The Constitution stipulates that the workday may not exceed 8 hours daily or 44 hours weekly and that night work may not exceed 7 hours daily or 35 hours weekly. Managers are prohibited from obligating employees to work additional time, and workers have the right to weekly time away from work and annual paid vacations. Some unions, such as the petroleum workers' union, have negotiated a 40-hour week. Overtime may not exceed 2 hours daily, 10 hours weekly, or 100 hours annually, and may not be paid at a rate less than time-and-one-half. The Ministry of Labor effectively enforced these standards in the formal sector.

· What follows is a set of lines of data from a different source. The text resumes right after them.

/-- IMGKEY_REVOKE revokes a key beside which another usable one stays (R690). -/
theorem exec_imgkeyRevoke_of_other {s : State} {w : Waiting} {j : Nat} (hj : j < 4) (hfront : s.front 0x040A = some w)
    (hother : j ≠ argAt w.args 0 % 4) (hkey : mapGet s.cfg.imgKeys 0 j ≠ 0) (hvalid : s.cfg.revoked.getLsbD j = false) :
    exec .imgkeyRevoke s = .next (State.answerTo { s.popWaiting with cfg := { s.cfg with
      revoked := s.cfg.revoked ||| BitVec.twoPow 4 (argAt w.args 0 % 4) } } w 0 []) := by
  have husable : (List.range 4).any (fun j => j ≠ argAt w.args 0 % 4 && mapGet s.cfg.imgKeys 0 j ≠ 0 && !s.cfg.revoked.getLsbD j) = true :=
    List.any_eq_true.2 ⟨j, List.mem_range.2 hj, by
      simp only [hother, hkey, hvalid, ne_eq, not_false_eq_true, decide_true, Bool.not_false, Bool.and_self]⟩
  exact next_cmdRun_of_final hfront (if_pos husable)

/-- Settles O58, command by command. -/
theorem debugAndImageKeyCommandsRun : Obligations.DebugAndImageKeyCommandsRun := by
  intro s w nonce
  exact ⟨exec_dbgChallenge_of_trusted nonce, fun _ _ _ => exec_dbgResponse_of_signed, fun hfront => next_cmdRun_of_final hfront rfl,
    exec_imgkeyProgram_of_blank, fun _ => exec_imgkeyRevoke_of_other⟩

/-! ### The log, power, history and the calendar (R788, R891-R902, R928-R930, R976, R995-R1001) -/

/-- GET_ERRLOG of a held record returns the count and its words (R976). -/
theorem exec_getErrlog_of_held {s : State} {w : Waiting} {e : ErrRec} (hfront : s.front 0x0101 = some w) (he : s.errs.log[argAt w.args 0]? = some e) :
    exec .getErrlog s = .next (s.popWaiting.answerTo w 0 (wordOf s.errs.log.length :: e.words)) := by
  have hrec : s.popWaiting.errs.log[argAt w.args 0]? = some e := he
  exact next_cmdRun_of_final hfront (by simp only [hrec]; rfl)

/-- PWR_MODE of a low-power mode writes MODE; the entry begins with the WFI that follows (R898, R901). -/
theorem exec_pwrMode_of_lowPower {s : State} {w : Waiting} (hfront : s.front 0x0500 = some w) (hmode : argAt w.args 0 % 4 ≠ 0) :
    exec .pwrMode s = .next ((s.acceptFront w).setFld PWR_MODE_MODE (argAt w.args 0 % 4)) :=
  next_cmdAccept hfront (if_neg hmode)

/-- RESET that is not refused is answered OK (R928, R930). -/
theorem exec_reset_of_granted {s : State} {w : Waiting} (hfront : s.front 0x0503 = some w)
    (hgranted : (s.popWaiting.resetAsk (argAt w.args 0) (argAt w.args 1)).2 = false) :
    exec .reset s = .next ((s.popWaiting.resetAsk (argAt w.args 0) (argAt w.args 1)).1.answerTo w 0 []) :=
  next_cmdRun_of_final hfront (by simp only [hgranted, Bool.false_eq_true, if_false, stOk])

/-- LT_READ of a record returns its words (R999). -/
theorem exec_ltRead_of_held {s : State} {w : Waiting} {r : List Word} (hfront : s.front 0x0600 = some w)
    (hr : s.popWaiting.ltRead (argAt w.args 0 % 256) (argAt w.args 0 / 256) = some r) : exec .ltRead s = .next (s.popWaiting.answerTo w 0 r) :=
  next_cmdRun_of_final hfront (by simp only [hr, stOk])

/-- REPAIR_CLEAR clears the bit of the field mask and writes the store (R34, R995). -/
theorem exec_repairClear_of_writable {s : State} {w : Waiting} (hfront : s.front 0x0602 = some w) (hro : s.lts.readOnly = false) :
    exec .repairClear s = .next (((s.popWaiting.setFieldMask (argAt w.args 0 % 8)
      (s.popWaiting.fieldMask (argAt w.args 0 % 8) &&& ~~~BitVec.twoPow 7 (argAt w.args 0 / 16 % 8))).ltsWrite 1).answerTo w 0 []) :=
  next_cmdRun_of_final hfront (if_neg (Bool.eq_false_iff.1 hro))

/-- Settles O59, command by command. -/
theorem logPowerAndCalendarCommandsRun : Obligations.LogPowerAndCalendarCommandsRun := by
  intro s w
  exact ⟨fun _ => exec_getErrlog_of_held, fun hfront => next_cmdRun_of_final hfront rfl, exec_pwrMode_of_lowPower,
    fun hfront => next_cmdRun_of_final hfront rfl, exec_reset_of_granted, fun _ => exec_ltRead_of_held, exec_repairClear_of_writable,
    fun hfront => next_cmdRun_of_final hfront rfl⟩

/-! ### Firmware, epochs and tests (R33, R983-R985, R995, R1003-R1015) -/

/-- FW_WRITE within the slot of a unit that is not PROVISIONAL stages the bytes (R1003, R1006). -/
theorem exec_fwWrite_of_within {s : State} {w : Waiting} (hfront : s.front 0x0700 = some w) (hunit : argAt w.args 0 < 10)
    (hstate : (s.popWaiting.fwUnit (argAt w.args 0)).state ≠ .provisional)
    (hlen : argAt w.args 1 + (argBytes w.args 2 251).length ≤ 0x200000) :
    exec .fwWrite s = .next (((s.popWaiting.slotPut (argAt w.args 0) (1 - (s.popWaiting.fwUnit (argAt w.args 0)).active) (argAt w.args 1)
      (argBytes w.args 2 251)).setFwUnit (argAt w.args 0) { s.popWaiting.fwUnit (argAt w.args 0) with state := .staged }).answerTo w 0 []) := by
  have hlow : ¬ 10 < argAt w.args 0 := by omega
  have hboard : ¬ argAt w.args 0 = 10 := by omega
  refine next_cmdRun_of_final hfront ?_
  simp only [hlow, hboard, hstate, hlen.not_gt, decide_false, Bool.or_self, Bool.false_eq_true, false_and, if_false, stOk]

/-- FW_ACTIVATE that is not refused makes the other slot active and provisional; a firmware unit restarts on it (R1007). -/
theorem exec_fwActivate_of_granted {s t : State} {w : Waiting} {u : Nat} (hfront : s.front 0x0701 = some w) (hu : argAt w.args 0 = u)
    (hro : (s.acceptFront w).lts.readOnly = false) (hgranted : (s.acceptFront w).activateRefused u = false)
    (ht : t = (((s.acceptFront w).setFwUnit u { (s.acceptFront w).fwUnit u with
      state := .provisional, active := 1 - ((s.acceptFront w).fwUnit u).active }).ltsWrite 2).setV2 true) :
    exec .fwActivate s = .next (if u = 10 then t.accDone 0x0701 stOk [] else t.fwRestart u) := by
  subst hu ht
  exact next_cmdAccept hfront (by simp only [hro, hgranted, Bool.false_eq_true, if_false])

/-- EPOCH_COMMIT with no unit failed or of an older epoch commits the provisional units (R1013). -/
theorem State.epochRun_commit_of_ready {t : State} (hhubs : t.rst.hubs = 0) (hro : t.lts.readOnly = false)
    (hunits : ∀ u < 10, (t.fwUnit u).state ≠ .failed ∧ ¬ t.slotEpoch u (t.fwUnit u).active < t.epochN) :
    t.epochRun true = (((State.mapUnits { t with lts := { t.lts with live := { t.lts.live with epoch := t.epochN } } }
      fun x => if x.state = .provisional then { x with state := .committed, committed := x.active } else x).ltsWrite 2).setV2 false).accDone
        0x0702 stOk [] := by
  have hready : ((List.range 10).any fun u => (t.fwUnit u).state = .failed || t.slotEpoch u (t.fwUnit u).active < t.epochN) = false :=
    List.any_eq_false.2 fun u hu => by
      obtain ⟨hstate, hepoch⟩ := hunits u (List.mem_range.1 hu)
      simp only [hstate, hepoch, decide_false, Bool.or_self, Bool.false_eq_true, not_false_eq_true]
  simp only [State.epochRun, State.epochCommit, hhubs, hro, hready, ne_eq, not_true_eq_false, Bool.false_eq_true, if_false, if_true]

/-- EPOCH_ROLLBACK while version 2 is accepted returns the provisional units to their committed slots (R1014). -/
theorem State.epochRun_rollback_of_v2 {t : State} (hhubs : t.rst.hubs = 0) (hro : t.lts.readOnly = false) (hv2 : t.cmd.v2 = true) :
    t.epochRun false = (((t.mapUnits fun x => if x.state = .provisional then
      { x with state := .committed, active := x.committed } else x).ltsWrite 2).setV2 false).accDone 0x0703 stOk [] := by
  simp only [State.epochRun, State.epochRollback, hhubs, hro, hv2, ne_eq, not_true_eq_false, Bool.not_true, Bool.false_eq_true, if_false]

/-- MIN_EPOCH_SET between the present values stores the epoch (R788). -/
theorem exec_minEpochSet_of_between {s : State} {w : Waiting} (hfront : s.front 0x0704 = some w)
    (hlo : s.popWaiting.fld CFG_EPOCH_MIN_EPOCH ≤ argAt w.args 0) (hhi : argAt w.args 0 ≤ s.popWaiting.fld CFG_EPOCH_IMG_EPOCH) :
    exec .minEpochSet s = .next ((s.popWaiting.setFld CFG_EPOCH_MIN_EPOCH (argAt w.args 0)).answerTo w 0 []) :=
  next_cmdRun_of_final hfront (by simp only [hlo.not_gt, hhi.not_gt, decide_false, Bool.or_self, Bool.false_eq_true, if_false, stOk])

/-- INJECT that is possible is answered OK (R983-R985). -/
theorem exec_inject_of_done {s u : State} {w : Waiting} (hfront : s.front 0x0800 = some w)
    (hdone : s.popWaiting.inject (argAt w.args 0) (argPair w.args 1) (argAt w.args 3 % 256) (argAt w.args 3 / 256) = .done u) :
    exec .inject s = .next (u.answerTo w 0 []) :=
  next_cmdRun_of_final hfront (by simp only [hdone, stOk])

/-- SELFTEST of a spare completes; a die that fails is retired (R33). -/
theorem exec_selftest_of_spare {s : State} {w : Waiting} (result : Word) (hfront : s.front 0x0801 = some w)
    (hspare : (s.acceptFront w).isSpare (argAt w.args 0) = true) :
    exec (.selftest result) s = .next (if result = 0 then (s.acceptFront w).accDone 0x0801 stOk []
      else ((s.acceptFront w).retireSite (argAt w.args 0)).accDone 0x0801 stHwFault [result]) :=
  next_cmdAccept hfront (by simp only [hspare, Bool.not_true, Bool.false_eq_true, if_false])

/-- Settles O60, command by command. -/
theorem firmwareAndTestCommandsRun : Obligations.FirmwareAndTestCommandsRun := by
  intro s w result _
  refine ⟨exec_fwWrite_of_within, fun _ _ => exec_fwActivate_of_granted, fun t hfront ht hhubs hro hunits => ?commit,
    fun t hfront ht hhubs hro hv2 => ?rollback, exec_minEpochSet_of_between, fun _ => exec_inject_of_done, exec_selftest_of_spare result⟩
  case commit => exact next_cmdAccept hfront (ht ▸ State.epochRun_commit_of_ready hhubs hro hunits)
  case rollback => exact next_cmdAccept hfront (ht ▸ State.epochRun_rollback_of_v2 hhubs hro hv2)

end Sys2Proof.Machine
end

section
/-! PROOFS. Semaphores and the error log (spec/13, R831-R835; spec/17, R969-R973): who acquires and releases a semaphore, and what a report does
to a full log. -/

namespace Sys2Proof.Machine

open Sys2Proof

/-! ### Semaphores (R831-R835) -/

theorem State.sem_setSem_same (s : State) (h n : Nat) (o : Option (BitVec 12)) : (s.setSem h n o).sem h n = o := mapGet_mapSet_same _ _ _ _

/-- A semaphore of the hub other than the one given is as before. -/
theorem State.sem_setSem_ne (s : State) {h n m : Nat} (o : Option (BitVec 12)) (hm : m ≠ n) : (s.setSem h n o).sem h m = s.sem h m :=
  mapGet_mapSet_ne _ _ _ _ (by omega)

theorem State.sem_of_cpu {s t : State} (hcpu : t.cpu = s.cpu) (h n : Nat) : t.sem h n = s.sem h n := by
  simp only [State.sem, hcpu]


/-- What a semaphore that is held reads as: GOT in bit 0, OWNER in bits 16 and up (R831). -/
theorem State.semWord_of_held {s : State} {h n : Nat} {o : BitVec 12} (mid : Nat) (ho : s.sem h n = some o) :
    ((s.semWord mid h n).setWidth 64).toNat % 2 = (decide (o.toNat = mid)).toNat ∧ ((s.semWord mid h n).setWidth 64).toNat / 65536 = o.toNat := by
  have hgot := Bool.toNat_le (decide (o.toNat = mid))
  have hhalted := Bool.toNat_le (s.midHalted o.toNat)
  have howner := o.isLt
  have hword : ((s.semWord mid h n).setWidth 64).toNat =
      (decide (o.toNat = mid)).toNat + 2 + 4 * (s.midHalted o.toNat).toNat + o.toNat * 65536 := by
    simp only [State.semWord, ho, BitVec.toNat_setWidth, BitVec.toNat_ofNat]
    omega
  omega

/-- A read of a semaphore that reaches it sends what it reads as, after the acquisition if there is one. -/
theorem exec_hubSemRead_of_reached {s : State} (mid : BitVec 12) {hub : Fin 2} {sem : Fin 64} (dbg : Bool) (hr : s.regReached (HUB_SEM hub sem) = true) :
    exec (.hubSemRead mid hub sem dbg) s = .next ((s.semRead mid.toNat hub sem dbg).2.send
      (.readback (HUB_SEM hub sem) ((s.semRead mid.toNat hub sem dbg).1.setWidth 64) dbg)) :=
  congrArg Host.Outcome.next (State.regRead_of_reached hr)

/-- A read by a functional master acquires a free semaphore (R831). -/
theorem State.semRead_of_free {s : State} (mid : BitVec 12) {h n : Nat} (hfree : s.sem h n = none) :
    s.semRead mid.toNat h n false = ((s.setSem h n (some mid)).semWord mid.toNat h n, s.setSem h n (some mid)) := by
  simp only [State.semRead, hfree, Option.isNone_none, Bool.not_false, Bool.and_self, if_true, BitVec.ofNat_toNat, BitVec.setWidth_eq]

/-- A read of a semaphore that is held changes nothing. -/
theorem State.semRead_of_held {s : State} (mid : Nat) {h n : Nat} {o : BitVec 12} (ho : s.sem h n = some o) (dbg : Bool) :
    s.semRead mid h n dbg = (s.semWord mid h n, s) := by
  simp only [State.semRead, ho, Option.isNone_some, Bool.false_and, Bool.false_eq_true, if_false]

/-- Settles O46, by whether the semaphore is free, one's own or another's. -/
theorem semaphoreReadAcquires : Obligations.SemaphoreReadAcquires := by
  intro s mid o hub sem hr
  have hread := exec_hubSemRead_of_reached mid false hr
  refine ⟨fun hfree => ?free, fun hown => ?own, fun ho hne => ?other⟩
  case free =>
    rw [State.semRead_of_free mid hfree] at hread
    refine ⟨_, _, hread, State.sem_setSem_same .., fun n _ hn => State.sem_setSem_ne _ _ hn, rfl, rfl, ?_⟩
    rw [(State.semWord_of_held mid.toNat (State.sem_setSem_same ..)).1, decide_eq_true rfl, Bool.toNat_true]
  case own =>
    rw [State.semRead_of_held mid.toNat hown] at hread
    refine ⟨_, _, hread, rfl, rfl, rfl, ?_⟩
    rw [(State.semWord_of_held mid.toNat hown).1, decide_eq_true rfl, Bool.toNat_true]
  case other =>
    rw [State.semRead_of_held mid.toNat ho] at hread
    obtain ⟨hgot, howner⟩ := State.semWord_of_held mid.toNat ho
    refine ⟨_, _, hread, rfl, rfl, rfl, ?_, howner⟩
    rw [hgot, decide_eq_false (mt BitVec.eq_of_toNat_eq hne), Bool.toNat_false]

/-- A write of a semaphore that reaches it is answered with its status. -/
theorem exec_hubSemWrite_of_reached {s : State} (mid : BitVec 12) {hub : Fin 2} {sem : Fin 64} (hr : s.regReached (HUB_SEM hub sem) = true) :
    exec (.hubSemWrite mid hub sem) s =
      .next ((s.semWrite mid.toNat hub sem).1.send (.wrote (HUB_SEM hub sem) (s.semWrite mid.toNat hub sem).2)) :=
  congrArg Host.Outcome.next (State.regWrite_of_reached hr)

The Constitution provides for secure, hygienic, and adequate working conditions; however, authorities have not yet promulgated regulations to implement the Health and Safety Law, which was not enforced. The Labor Code states that employers are obligated to pay specified amounts (up to a maximum of 25 times the minimum monthly salary) to workers for accidents or occupational illnesses, regardless of who is responsible for the injury.
The Code also requires that workplaces maintain "sufficient protection for health and life against sickness and accidents," and it imposes fines ranging from one-quarter to twice the minimum monthly salary for first infractions. However, in practice, Ministry of Labor inspectors seldom closed unsafe job sites. Under the law, workers may remove themselves from dangerous workplace situations without jeopardy to continued employment.